• EXERCISE DESCRIPTION
From the records below, report the number of lines that contain "regs", and add nothing.

• Data excerpts
────────────────────────────────────────
theorem Dev.dumpTrigger_chg : ∀ d a1 a2, Dev.changesOnly [.regs, .log, .logSeq, .six, .evt, .out, .hlt] d (Dev.dumpTrigger d a1 a2) := by
  intro d a1 a2
  unfold Dev.dumpTrigger
  repeat' first
    | (with_reducible assumption)
    | (with_reducible exact chg_refl _ _)
    | ((with_reducible apply Dev.assistOpen_keep); exact rfl)
    | ((with_reducible apply Dev.incSat_keep); exact rfl)
    | ((with_reducible apply Dev.raise_keep); exact rfl)
    | ((with_reducible apply Dev.setFlag_keep); exact rfl)
    | ((with_reducible apply Dev.setHlt_keep); exact rfl)
    | (refine Dev.sixAlloc_keep (by with_reducible assumption) rfl ?_)
    | (with_reducible apply chg_ite)
    | (with_reducible apply chg_foldl)
    | (with_reducible apply chg_foldl_snd)
    | (with_reducible apply chg_ite_snd)
    | intro _ _ _
    | intro _
    | split
    | (dsimp -proj only)

theorem Dev.dumpTrigger_keep {t d0 d a1 a2} (hs : tablesIn [.regs, .log, .logSeq, .six, .evt, .out, .hlt] t = true) (hx : Dev.changesOnly t d0 d) : Dev.changesOnly t d0 (Dev.dumpTrigger d a1 a2) :=
  chg_step (Dev.dumpTrigger_chg _ _ _) hs hx

theorem Dev.losePort_chg : ∀ d a1, Dev.changesOnly [.tbn] d (Dev.losePort d a1) := by
  intro d a1
  unfold Dev.losePort
  repeat' first
    | (with_reducible assumption)
    | (with_reducible exact chg_refl _ _)
    | ((with_reducible apply Dev.setTbn_keep); exact rfl)
    | (with_reducible apply chg_ite)
    | (with_reducible apply chg_foldl)
    | (with_reducible apply chg_foldl_snd)
    | (with_reducible apply chg_ite_snd)
    | intro _ _ _
    | intro _
    | split
    | (dsimp -proj only)

theorem Dev.losePort_keep {t d0 d a1} (hs : tablesIn [.tbn] t = true) (hx : Dev.changesOnly t d0 d) : Dev.changesOnly t d0 (Dev.losePort d a1) :=
  chg_step (Dev.losePort_chg _ _) hs hx

theorem Dev.portHealth_chg : ∀ d a1, Dev.changesOnly [.regs, .log, .logSeq, .evt] d (Dev.portHealth d a1) := by
  intro d a1
  unfold Dev.portHealth
  repeat' first
    | (with_reducible assumption)
    | (with_reducible exact chg_refl _ _)
    | ((with_reducible apply Dev.setHealth_keep); exact rfl)
    | (with_reducible apply chg_ite)
    | (with_reducible apply chg_foldl)
    | (with_reducible apply chg_foldl_snd)
    | (with_reducible apply chg_ite_snd)
    | intro _ _ _
    | intro _
    | split
    | (dsimp -proj only)

theorem Dev.portHealth_keep {t d0 d a1} (hs : tablesIn [.regs, .log, .logSeq, .evt] t = true) (hx : Dev.changesOnly t d0 d) : Dev.changesOnly t d0 (Dev.portHealth d a1) :=
  chg_step (Dev.portHealth_chg _ _) hs hx

theorem Dev.pumpAll_chg : ∀ d, Dev.changesOnly [.regs, .fab, .tbn] d (Dev.pumpAll d) := by
  intro d
  unfold Dev.pumpAll
  repeat' first
    | (with_reducible assumption)
    | (with_reducible exact chg_refl _ _)
    | ((with_reducible apply Dev.pump_keep); exact rfl)
    | (with_reducible apply chg_ite)
    | (with_reducible apply chg_foldl)
    | (with_reducible apply chg_foldl_snd)
    | (with_reducible apply chg_ite_snd)
    | intro _ _ _
    | intro _
    | split
    | (dsimp -proj only)

theorem Dev.pumpAll_keep {t d0 d} (hs : tablesIn [.regs, .fab, .tbn] t = true) (hx : Dev.changesOnly t d0 d) : Dev.changesOnly t d0 (Dev.pumpAll d) :=
  chg_step (Dev.pumpAll_chg _) hs hx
────────────────────────────────────────
• OUTPUT OF THE EXERCISE
6